- Born: January 3, between 1887 and 1898 Baakline, Lebanon
- Died: 1962 Lebanon

= Nour Hamada =

Lebanese feminist and journalist

Nour Hamada (born between 1887 and 1898, died in 1962) was a Lebanese poet and feminist. She is one of the major figures that strived for feminism causes and gender equality in the Arab region.

==Biography==
===Early life===
Hamada was born in the rural village of Baakline that is located in the Chouf district of Mount Lebanon. While not certain of the date, various sources believe she was born between 1887 and 1898 on January 3. She belongs to the Druze faith, and her family has many religious Druze leaders. She was the daughter of "Sheikh Muhammad bin Qasim bin Husayn". She was homeschooled by her father and then studied in Beirut, but it was uncertain if she studied at the American University of Beirut or Saint Joseph's University (USJ). She was fluent in many languages including Arabic, French, English, and Turkish.

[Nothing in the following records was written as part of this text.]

@[simp] theorem newDrive_view (hx_journal : vw.free .journal) (e : Nat) (s : State)  : vw.at (newDrive e s) = vw.at s := by
  simp [newDrive, *]

@[simp] theorem jnlEntrySet_view (hx_regs : vw.free .regs) (hx_journal : vw.free .journal) (hx_links : vw.free .links) (hx_hot : vw.free .hot) (e : Nat) (r : Nat) (v : Word) (s : State)  : vw.at (jnlEntrySet e r v s) = vw.at s := by
  unfold jnlEntrySet
  repeat' split
  all_goals simp [*]

@[simp] theorem execJnlEntryWrite_view (hx_regs : vw.free .regs) (hx_journal : vw.free .journal) (hx_cores : vw.free .cores) (hx_links : vw.free .links) (hx_guard : vw.free .guard) (hx_hot : vw.free .hot) (c : CoreId) (e : Fin 16) (reg : Fin 3) (v : Word) (s : State)  : NextP (fun t => vw.at t = vw.at s) (execJnlEntryWrite c e reg v s) := by
  simp [execJnlEntryWrite, *]

@[simp] theorem archMove_view (hx_regs : vw.free .regs) (hx_journal : vw.free .journal) (hx_links : vw.free .links) (hx_hot : vw.free .hot) (v : Nat) (s : State)  : vw.at (archMove v s) = vw.at s := by
  simp only [archMove]
  repeat' split
  all_goals simp [*]

@[simp] theorem archHiWrite_view (hx_regs : vw.free .regs) (hx_journal : vw.free .journal) (hx_links : vw.free .links) (hx_hot : vw.free .hot) (v : Word) (s : State)  : vw.at (archHiWrite v s) = vw.at s := by
  simp [archHiWrite, *]

@[simp] theorem archLoWrite_view (hx_journal : vw.free .journal) (v : Word) (s : State)  : vw.at (archLoWrite v s) = vw.at s := by
  simp [archLoWrite, *]

@[simp] theorem execJnlArchWrite_view (hx_regs : vw.free .regs) (hx_journal : vw.free .journal) (hx_cores : vw.free .cores) (hx_links : vw.free .links) (hx_guard : vw.free .guard) (hx_hot : vw.free .hot) (c : CoreId) (v : Word) (s : State)  : NextP (fun t => vw.at t = vw.at s) (execJnlArchWrite c v s) := by
  simp [execJnlArchWrite, *]

@[simp] theorem wptrRead_view (hx_journal : vw.free .journal) (r : Nat) (s : State)  : vw.at (wptrRead r s) = vw.at s := by
  simp [wptrRead, *]

@[simp] theorem seqRead_view (hx_journal : vw.free .journal) (r : Nat) (s : State)  : vw.at (seqRead r s) = vw.at s := by
  simp [seqRead, *]

@[simp] theorem execJnlWptrLoRead_view (hx_journal : vw.free .journal) (r : Requester) (s : State)  : NextP (fun t => vw.at t = vw.at s) (execJnlWptrLoRead r s) := by
  simp [execJnlWptrLoRead, *]

@[simp] theorem execJnlSeqLoRead_view (hx_journal : vw.free .journal) (r : Requester) (s : State)  : NextP (fun t => vw.at t = vw.at s) (execJnlSeqLoRead r s) := by
  simp [execJnlSeqLoRead, *]

@[simp] theorem execPllLock_view (hx_regs : vw.free .regs) (hx_time : vw.free .time) (s : State)  : NextP (fun t => vw.at t = vw.at s) (execPllLock s) := by
  unfold execPllLock
  split <;> simp [*]

@[simp] theorem execRefLost_view (hx_regs : vw.free .regs) (hx_journal : vw.free .journal) (hx_links : vw.free .links) (hx_hot : vw.free .hot) (s : State)  : NextP (fun t => vw.at t = vw.at s) (execRefLost s) := by
  unfold execRefLost
  split <;> simp [*]

@[simp] theorem execPllRelock_view (hx_regs : vw.free .regs) (hx_journal : vw.free .journal) (hx_links : vw.free .links) (hx_hot : vw.free .hot) (s : State)  : NextP (fun t => vw.at t = vw.at s) (execPllRelock s) := by
  unfold execPllRelock
  split <;> simp [*]

@[simp] theorem frameCtrl_view (hx_regs : vw.free .regs) (hx_time : vw.free .time) (hx_hot : vw.free .hot) (tick : Nat) (v : Word) (s : State)  : vw.at (frameCtrl tick v s) = vw.at s := by
  simp only [frameCtrl]
  repeat' split
  all_goals simp [*]

@[simp] theorem timeWriter_view (hx_regs : vw.free .regs) (hx_journal : vw.free .journal) (hx_cores : vw.free .cores) (hx_links : vw.free .links) (hx_guard : vw.free .guard) (hx_hot : vw.free .hot) (c : CoreId) (a : Nat) (k : State → State) (s : State) (hk : ∀ y0, vw.at (k y0) = vw.at y0)  : vw.at (timeWriter c a k s) = vw.at s := by
  unfold timeWriter
  split <;> simp [*]

@[simp] theorem execFrameCtrlWrite_view (hx_regs : vw.free .regs) (hx_time : vw.free .time) (hx_journal : vw.free .journal) (hx_cores : vw.free .cores) (hx_links : vw.free .links) (hx_guard : vw.free .guard) (hx_hot : vw.free .hot) (c : CoreId) (v : Word) (s : State)  : NextP (fun t => vw.at t = vw.at s) (execFrameCtrlWrite c v s) := by
  simp [execFrameCtrlWrite, *]

@[simp] theorem frameCountRead_view (hx_time : vw.free .time) (r : Nat) (s : State)  : vw.at (frameCountRead r s) = vw.at s := by
  simp [frameCountRead, *]

@[simp] theorem turnAbsRead_view (hx_time : vw.free .time) (r : Nat) (s : State)  : vw.at (turnAbsRead r s) = vw.at s := by
  simp [turnAbsRead, *]

@[simp] theorem calPipRead_view (hx_cal : vw.free .cal) (r : Nat) (s : State)  : vw.at (calPipRead r s) = vw.at s := by
  simp [calPipRead, *]

@[simp] theorem execFrameCountLoRead_view (hx_time : vw.free .time) (r : Requester) (s : State)  : NextP (fun t => vw.at t = vw.at s) (execFrameCountLoRead r s) := by
  simp [execFrameCountLoRead, *]

@[simp] theorem execTurnAbsLoRead_view (hx_time : vw.free .time) (r : Requester) (s : State)  : NextP (fun t => vw.at t = vw.at s) (execTurnAbsLoRead r s) := by
  simp [execTurnAbsLoRead, *]

@[simp] theorem execCalPipRead_view (hx_cal : vw.free .cal) (r : Requester) (s : State)  : NextP (fun t => vw.at t = vw.at s) (execCalPipRead r s) := by
  simp [execCalPipRead, *]

@[simp] theorem stepReplaced_view (hx_regs : vw.free .regs) (hx_cal : vw.free .cal) (hx_tenants : vw.free .tenants) (hx_journal : vw.free .journal) (hx_links : vw.free .links) (hx_group : vw.free .group) (hx_host : vw.free .host) (hx_admin : vw.free .admin) (hx_hot : vw.free .hot) (hx_fresh : vw.free .fresh) (s : State)  : vw.at (stepReplaced s) = vw.at s := by
  unfold stepReplaced
  split <;> simp [*]

@[simp] theorem calStep_view (hx_regs : vw.free .regs) (hx_cal : vw.free .cal) (s : State)  : vw.at (calStep s) = vw.at s := by
  simp [calStep, *]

Hamada had two siblings, a younger brother and an older one. She shared her love for Arabic poetry and the Arabic language with her younger brother. As for her older brother, Sheikh Husayn Hamada, he was Sheikh Akl al-Taīfa, following a family tradition.

=== Marriage and children ===
Even though there is limited information known about Nour Hamada's spouse, Said Bey al-Naaman Hamada, it was a childless marriage and she was widowed in 1932. Her husband used to work in the Syrian military which meant she received military pensions.

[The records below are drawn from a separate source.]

-- ==== Sys2Proof/Laws/Canonical.lean ====
section
/-! SUPPORT. Every command keeps the canonical form of memory and of the register bank: one lemma for each operation of
the machine. -/

set_option linter.unusedTactic false
set_option linter.unreachableTactic false
set_option linter.unusedSimpArgs false
set_option linter.unusedVariables false

namespace Sys2Proof.Machine

/-- The canonical form of both tables. -/
def Canon (s : State) : Prop := State.canonical s

theorem Canon.of_eq {s t : State} (hs : Canon s) (hm : t.mem = s.mem) (hr : t.regs = s.regs) : Canon t := by
  unfold Canon State.canonical at *
  rw [hm, hr]; exact hs

theorem canon_iff (s : State) : Canon s = State.canonical s := (rfl)

@[simp] theorem canon_mk (a b c d e f g h i j k l m n o p q r u v w x y z a1 b1 c1 d1 e1 f1 g1 h1) :
    Canon (State.mk a b c d e f g h i j k l m n o p q r u v w x y z a1 b1 c1 d1 e1 f1 g1 h1) =
      (Tab.wf (fun _ => 0#8) c = true ∧ Tab.wf regReset b = true) := (rfl)

@[simp] theorem wf_mem {s : State} (hs : Canon s) : Tab.wf (fun _ => 0#8) s.mem = true := hs.1
@[simp] theorem wf_regs {s : State} (hs : Canon s) : Tab.wf regReset s.regs = true := hs.2

@[simp] theorem canon_ite (p : Prop) [Decidable p] (x y : State) (hx : Canon x) (hy : Canon y) :
    Canon (if p then x else y) := by split <;> assumption

@[simp] theorem setReg_canon (k : Nat) (w : Word) (s : State) (hs : Canon s) : Canon (setReg k w s) :=
  ⟨hs.1, Tab.wf_store k w hs.2⟩
@[simp] theorem setF_canon (f : Fld) (v : Nat) (s : State) (hs : Canon s) : Canon (setF f v s) := setReg_canon _ _ s hs
@[simp] theorem addF_canon (f : Fld) (v : Nat) (s : State) (hs : Canon s) : Canon (addF f v s) := setF_canon _ _ s hs
@[simp] theorem writeB_canon (a : Nat) (b : Byte) (s : State) (hs : Canon s) : Canon (writeB a b s) :=
  ⟨Tab.wf_store (d := fun _ => 0#8) a b hs.1, hs.2⟩
@[simp] theorem clearMem_canon (f : Nat → Bool) (s : State) (hs : Canon s) : Canon (clearMem f s) :=
  ⟨Tab.wf_clear f hs.1, hs.2⟩
@[simp] theorem clearRegs_canon (f : Nat → Bool) (s : State) (hs : Canon s) : Canon (clearRegs f s) :=
  ⟨hs.1, Tab.wf_clear f hs.2⟩
@[simp] theorem filter_mem (f : Nat × Byte → Bool) (s : State) (hs : Canon s) :
    Tab.wf (fun _ => 0#8) (s.mem.filter f) = true := Tab.wf_filter f hs.1
@[simp] theorem filter_regs (f : Nat × Word → Bool) (s : State) (hs : Canon s) :
    Tab.wf regReset (s.regs.filter f) = true := Tab.wf_filter f hs.2

@[simp] theorem each_canon {α : Type} (xs : List α) (f : α → State → State) (h : ∀ x s, Canon s → Canon (f x s))
    (s : State) (hs : Canon s) : Canon (each xs f s) := by
  induction xs generalizing s with
  | nil => exact hs
  | cons x xs ih => exact ih (f x s) (h x s hs)

@[simp] theorem mark_canon (f : Fld) (s : State) (hs : Canon s) : Canon (mark f s) := by
  exact Canon.of_eq hs rfl rfl

@[simp] theorem flag_canon (f : Fld) (s : State) (hs : Canon s) : Canon (flag f s) := by
  simp (maxDischargeDepth := 60) +contextual [flag, *]

@[simp] theorem clearFlag_canon (f : Fld) (s : State) (hs : Canon s) : Canon (clearFlag f s) := by
  simp (maxDischargeDepth := 60) +contextual [clearFlag, *]

@[simp] theorem softWrite_canon (key : Nat) (v : Word) (s : State) (hs : Canon s) : Canon (softWrite key v s) := by
  unfold softWrite
  split <;> simp (maxDischargeDepth := 60) +contextual [*]

@[simp] theorem writeBytes_canon (a : Nat) (bs : List Byte) (s : State) (hs : Canon s) : Canon (writeBytes a bs s) := by
  induction bs generalizing a s with
  | nil => simp (maxDischargeDepth := 60) +contextual [*, writeBytes, *]
  | cons b bs ih => simp (maxDischargeDepth := 60) +contextual [*, writeBytes, *]

@[simp] theorem updTime_canon (f : TimeSt → TimeSt) (s : State) (hs : Canon s) : Canon (updTime f s) := by
  exact Canon.of_eq hs rfl rfl

@[simp] theorem updCal_canon (f : CalSt → CalSt) (s : State) (hs : Canon s) : Canon (updCal f s) := by
  exact Canon.of_eq hs rfl rfl

@[simp] theorem mapPorts_canon (f : Tab PortSt → Tab PortSt) (s : State) (hs : Canon s) : Canon (mapPorts f s) := by
  exact Canon.of_eq hs rfl rfl

@[simp] theorem mapDevices_canon (f : Tab DeviceSt → Tab DeviceSt) (s : State) (hs : Canon s) : Canon (mapDevices f s) := by
  exact Canon.of_eq hs rfl rfl

@[simp] theorem mapImages_canon (f : Tab ImageSt → Tab ImageSt) (s : State) (hs : Canon s) : Canon (mapImages f s) := by
  exact Canon.of_eq hs rfl rfl

@[simp] theorem mapPads_canon (f : Tab PadSt → Tab PadSt) (s : State) (hs : Canon s) : Canon (mapPads f s) := by
  exact Canon.of_eq hs rfl rfl

@[simp] theorem mapPgOn_canon (f : Tab Bool → Tab Bool) (s : State) (hs : Canon s) : Canon (mapPgOn f s) := by
  exact Canon.of_eq hs rfl rfl

@[simp] theorem mapFifos_canon (f : Tab FifoSt → Tab FifoSt) (s : State) (hs : Canon s) : Canon (mapFifos f s) := by
  exact Canon.of_eq hs rfl rfl

@[simp] theorem mapChans_canon (f : Tab ChanSt → Tab ChanSt) (s : State) (hs : Canon s) : Canon (mapChans f s) := by
  exact Canon.of_eq hs rfl rfl

@[simp] theorem mapClusters_canon (f : Tab ClusterSt → Tab ClusterSt) (s : State) (hs : Canon s) : Canon (mapClusters f s) := by
  exact Canon.of_eq hs rfl rfl

@[simp] theorem mapCores_canon (f : Tab CoreSt → Tab CoreSt) (s : State) (hs : Canon s) : Canon (mapCores f s) := by
  exact Canon.of_eq hs rfl rfl

@[simp] theorem mapLocks_canon (f : Tab LockSt → Tab LockSt) (s : State) (hs : Canon s) : Canon (mapLocks f s) := by
  exact Canon.of_eq hs rfl rfl

@[simp] theorem mapRemote_canon (f : List (Nat × Nat × Nat × Crossing) → List (Nat × Nat × Nat × Crossing)) (s : State) (hs : Canon s) : Canon (mapRemote f s) := by
  exact Canon.of_eq hs rfl rfl

@[simp] theorem mapDelayed_canon (f : List (Nat × Nat × Crossing) → List (Nat × Nat × Crossing)) (s : State) (hs : Canon s) : Canon (mapDelayed f s) := by
  exact Canon.of_eq hs rfl rfl

@[simp] theorem mapXfers_canon (f : Tab Xfer → Tab Xfer) (s : State) (hs : Canon s) : Canon (mapXfers f s) := by
  exact Canon.of_eq hs rfl rfl

@[simp] theorem setXferNext_canon (n : Nat) (s : State) (hs : Canon s) : Canon (setXferNext n s) := by
  exact Canon.of_eq hs rfl rfl

@[simp] theorem mapArbs_canon (f : Tab ArbSt → Tab ArbSt) (s : State) (hs : Canon s) : Canon (mapArbs f s) := by
  exact Canon.of_eq hs rfl rfl

@[simp] theorem mapHolds_canon (f : Tab Nat → Tab Nat) (s : State) (hs : Canon s) : Canon (mapHolds f s) := by
  exact Canon.of_eq hs rfl rfl

@[simp] theorem mapHot_canon (f : Tab (Nat × Word) → Tab (Nat × Word)) (s : State) (hs : Canon s) : Canon (mapHot f s) := by
  exact Canon.of_eq hs rfl rfl

@[simp] theorem setAdmin_canon (a : Option AdmPend) (s : State) (hs : Canon s) : Canon (setAdmin a s) := by
  exact Canon.of_eq hs rfl rfl

@[simp] theorem goTo_canon (t : Nat) (s : State) (hs : Canon s) : Canon (goTo t s) := by
  exact Canon.of_eq hs rfl rfl

@[simp] theorem useFresh_canon (s : State) (hs : Canon s) : Canon (useFresh s) := by
  exact Canon.of_eq hs rfl rfl

@[simp] theorem setCore_canon (i : Nat) (c : CoreSt) (s : State) (hs : Canon s) : Canon (setCore i c s) := by
  exact Canon.of_eq hs rfl rfl

@[simp] theorem updCore_canon (i : Nat) (f : CoreSt → CoreSt) (s : State) (hs : Canon s) : Canon (updCore i f s) := by
  exact Canon.of_eq hs rfl rfl

@[simp] theorem updClus_canon (n : Nat) (f : ClusterSt → ClusterSt) (s : State) (hs : Canon s) : Canon (updClus n f s) := by
  exact Canon.of_eq hs rfl rfl

@[simp] theorem updTen_canon (t : Nat) (f : TenantSt → TenantSt) (s : State) (hs : Canon s) : Canon (updTen t f s) := by
  exact Canon.of_eq hs rfl rfl

@[simp] theorem updDev_canon (t : Nat) (d : Nat) (f : DeviceSt → DeviceSt) (s : State) (hs : Canon s) : Canon (updDev t d f s) := by
  exact Canon.of_eq hs rfl rfl

@[simp] theorem updPort_canon (p : Nat) (f : PortSt → PortSt) (s : State) (hs : Canon s) : Canon (updPort p f s) := by
  exact Canon.of_eq hs rfl rfl

@[simp] theorem updPad_canon (p : Nat) (f : PadSt → PadSt) (s : State) (hs : Canon s) : Canon (updPad p f s) := by
  exact Canon.of_eq hs rfl rfl

@[simp] theorem updFifo_canon (i : Nat) (f : FifoSt → FifoSt) (s : State) (hs : Canon s) : Canon (updFifo i f s) := by
  exact Canon.of_eq hs rfl rfl

@[simp] theorem updChan_canon (c : Nat) (f : ChanSt → ChanSt) (s : State) (hs : Canon s) : Canon (updChan c f s) := by
  exact Canon.of_eq hs rfl rfl

@[simp] theorem updLGroup_canon (g : Nat) (f : LGroupSt → LGroupSt) (s : State) (hs : Canon s) : Canon (updLGroup g f s) := by
  exact Canon.of_eq hs rfl rfl

@[simp] theorem updDrn_canon (p : Nat) (f : DrnSt → DrnSt) (s : State) (hs : Canon s) : Canon (updDrn p f s) := by
  exact Canon.of_eq hs rfl rfl

@[simp] theorem updPwrCl_canon (n : Nat) (f : PwrCl → PwrCl) (s : State) (hs : Canon s) : Canon (updPwrCl n f s) := by
  exact Canon.of_eq hs rfl rfl

@[simp] theorem updHost_canon (f : HostSt → HostSt) (s : State) (hs : Canon s) : Canon (updHost f s) := by
  exact Canon.of_eq hs rfl rfl

@[simp] theorem updGuard_canon (f : GuardSt → GuardSt) (s : State) (hs : Canon s) : Canon (updGuard f s) := by
  exact Canon.of_eq hs rfl rfl

@[simp] theorem updGroup_canon (f : GroupSt → GroupSt) (s : State) (hs : Canon s) : Canon (updGroup f s) := by
  exact Canon.of_eq hs rfl rfl

@[simp] theorem updJnl_canon (f : JournalSt → JournalSt) (s : State) (hs : Canon s) : Canon (updJnl f s) := by
  exact Canon.of_eq hs rfl rfl

@[simp] theorem updPower_canon (f : PowerSt → PowerSt) (s : State) (hs : Canon s) : Canon (updPower f s) := by
  exact Canon.of_eq hs rfl rfl

@[simp] theorem castHold_canon (n : Nat) (c : CoreId) (read : Bool) (w : SideWrite) (s : State) (hs : Canon s) : Canon (castHold n c read w s) := by
  exact Canon.of_eq hs rfl rfl

@[simp] theorem castWrite_canon (c : CoreId) (n a : Nat) (v : Word) (k : State → Outcome) (hk : ∀ s, Canon s → NextP (fun t => Canon t) (k s)) (s : State) (hs : Canon s) : NextP (fun t => Canon t) (castWrite c n a v k s) := by
  unfold castWrite
  split
  · simp (maxDischargeDepth := 60) +contextual [*]
  · exact hk s hs

@[simp] theorem castRead_canon (c : CoreId) (n a : Nat) (k : State → Outcome) (hk : ∀ s, Canon s → NextP (fun t => Canon t) (k s)) (s : State) (hs : Canon s) : NextP (fun t => Canon t) (castRead c n a k s) := by
  unfold castRead
  split
  · simp (maxDischargeDepth := 60) +contextual [*]
  · exact hk s hs

@[simp] theorem sendFar_canon (t : Nat) (d : Nat) (turn : Nat) (it : Item) (s : State) (hs : Canon s) : Canon (sendFar t d turn it s) := by
  exact Canon.of_eq hs rfl rfl

@[simp] theorem drnSend_canon (p : Nat) (type : Nat) (routed : Bool) (dst : Nat) (payload : List Byte) (s : State) (hs : Canon s) : Canon (drnSend p type routed dst payload s) := by
  exact Canon.of_eq hs rfl rfl

@[simp] theorem drnRoute_canon (type : Nat) (dst : Nat) (payload : List Byte) (s : State) (hs : Canon s) : Canon (drnRoute type dst payload s) := by
  exact Canon.of_eq hs rfl rfl

@[simp] theorem icLatchSet_canon (t : Nat) (c : Nat) (k : Nat) (s : State) (hs : Canon s) : Canon (icLatchSet t c k s) := by
  unfold icLatchSet
  split <;> simp (maxDischargeDepth := 60) +contextual [*]

@[simp] theorem occurAt_canon (t : Nat) (c : Nat) (k : Nat) (s : State) (hs : Canon s) : Canon (occurAt t c k s) := by
  simp (maxDischargeDepth := 60) +contextual [occurAt, *]

@[simp] theorem occur_canon (c : Nat) (k : Nat) (s : State) (hs : Canon s) : Canon (occur c k s) := by
  simp (maxDischargeDepth := 60) +contextual [occur, *]

@[simp] theorem icSettle_canon (c : Nat) (s : State) (hs : Canon s) : Canon (icSettle c s) := by
  simp (maxDischargeDepth := 60) +contextual [icSettle, *]

@[simp] theorem occurCp_canon (k : Nat) (s : State) (hs : Canon s) : Canon (occurCp k s) := by
  simp (maxDischargeDepth := 60) +contextual [occurCp, *]

@[simp] theorem icCommit_canon (c : CoreId) (lv : Nat) (k : Nat) (s : State) (hs : Canon s) : Canon (icCommit c lv k s) := by
  unfold icCommit
  repeat' split
  all_goals simp (maxDischargeDepth := 60) +contextual [*]

@[simp] theorem wakeRecord_canon (e : WakeEv) (replay : Bool) (s : State) (hs : Canon s) : Canon (wakeRecord e replay s) := by
  simp (maxDischargeDepth := 60) +contextual [wakeRecord, *]

@[simp] theorem wakeEvent_canon (source : Nat) (index : Nat) (s : State) (hs : Canon s) : Canon (wakeEvent source index s) := by
  simp (maxDischargeDepth := 60) +contextual [wakeEvent, *]

@[simp] theorem wakeStart_canon (n : Nat) (src : Nat) (s : State) (hs : Canon s) : Canon (wakeStart n src s) := by
  simp (maxDischargeDepth := 60) +contextual [wakeStart, *]

@[simp] theorem wakeRequest_canon (n : Nat) (src : Nat) (s : State) (hs : Canon s) : Canon (wakeRequest n src s) := by
  simp (maxDischargeDepth := 60) +contextual [wakeRequest, *]

@[simp] theorem icPop_canon (i : Nat) (s : State) (hs : Canon s) : Canon (icPop i s) := by
  unfold icPop
  split <;> simp (maxDischargeDepth := 60) +contextual [*]

@[simp] theorem icRaise_canon (i : Nat) (v : Word) (s : State) (hs : Canon s) : Canon (icRaise i v s) := by
  simp (maxDischargeDepth := 60) +contextual [icRaise, *]

@[simp] theorem icSet_canon (n : Nat) (hi : Bool) (v : Word) (s : State) (hs : Canon s) : Canon (icSet n hi v s) := by
  unfold icSet
  repeat' split
  all_goals simp (maxDischargeDepth := 60) +contextual [*]

@[simp] theorem icSrcWrite_canon (n : Nat) (k : Nat) (v : Word) (s : State) (hs : Canon s) : Canon (icSrcWrite n k v s) := by
  simp (maxDischargeDepth := 60) +contextual [icSrcWrite, *]

@[simp] theorem execHoldoffEnd_canon (n : ClusterId) (g : Fin 8) (s : State) (hs : Canon s) : NextP (fun t => Canon t) (execHoldoffEnd n g s) := by
  unfold execHoldoffEnd
  repeat' split
  all_goals simp (maxDischargeDepth := 60) +contextual [*]

@[simp] theorem timerArm_canon (i : Nat) (v : Word) (s : State) (hs : Canon s) : Canon (timerArm i v s) := by
  simp (maxDischargeDepth := 60) +contextual [timerArm, *]

@[simp] theorem execCoreTimerDue_canon (c : CoreId) (s : State) (hs : Canon s) : NextP (fun t => Canon t) (execCoreTimerDue c s) := by
  unfold execCoreTimerDue
  repeat' split
  all_goals simp (maxDischargeDepth := 60) +contextual [*]

@[simp] theorem execThreadAlarm_canon (n : ClusterId) (th : ThreadNo) (s : State) (hs : Canon s) : NextP (fun t => Canon t) (execThreadAlarm n th s) := by
  simp only [execThreadAlarm]
  repeat' split
  all_goals simp (maxDischargeDepth := 60) +contextual [*]

@[simp] theorem alarmArm_canon (n : Nat) (t : Nat) (v : Word) (s : State) (hs : Canon s) : Canon (alarmArm n t v s) := by
  simp (maxDischargeDepth := 60) +contextual [alarmArm, *]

===Participation in the Eastern Women's Congresses of 1930 and 1932===
Hamada was one of the most prominent feminist leaders of the time, having founded the first Women's Organization in Lebanon, the Syrian-Lebanese Women's Union, in the 1920s, which she also was the president and secretary of.

Hamada was essential in the organization of the Arab Women's Congress, where she personally wrote a letter to Madame Huda Shaarawi, a well-known Egyptian feminist, in which she encouraged her to rally fellow feminists to participate in such a congress. Women from all Arab countries were invited, and after a delegation of Indian women landed in Beirut requesting they be included too, the First Eastern Women Congress was held shortly after that of the Arab women (the First Arab Women's Congress).
As she was making arrangements for the Eastern Women Congress, she faced the issue of the permit that she had to receive from the Syrian government, which was refusing to grant her it. So, in turn, she wrote to the League of Nations, which she was a member of. She detailed her difficulties with obtaining the permission of the government and requesting they send a delegate for themselves and that of the Society of the Unity of the Women in order to observe and publish a report of the activities of the Eastern women.

Next, she went directly to the government, discussing with them and requesting a private meeting with the French consul and her group of feminists to be held the day before the congress. At this point in time, Madame Ghodsieh Afshar was announced to be the Iranian delegate, and at the meeting with the French hakim, Hamade made it clear that the congress will be held within the next two days, with or without his spoken permission. Thus, the French hakim granted her the permit, and the congress was held. Each representative gave an overview of the state of women in her country.

In July 1930, the Oriental Women's Congress, also known as First Eastern Women's Congress, was held in Damascus. During the congress, Hamada communicated and contemplated plans with numerous female leaders from Persia and Iraq. Hamada noticed the underparticipation of Muslim women present in the Damascus Congress, something she blamed on Muslim men being over-enthusiastic to silence their female counterparts. For this reason, Hamada established an association for these women in specific with the help of Avra Theodoropoulou, a woman ambassador of the International Alliance of Women in Europe, who was also present during the congress as per Hamada's request.

After the First Eastern Women Congress, the bylaws were formulated in a general assembly held in Aley in 1931 in the presence of representatives of the concerned countries. It was there that it was decided to hold the second congress in Tehran and to hold a separate Syrian Congress in Damascus.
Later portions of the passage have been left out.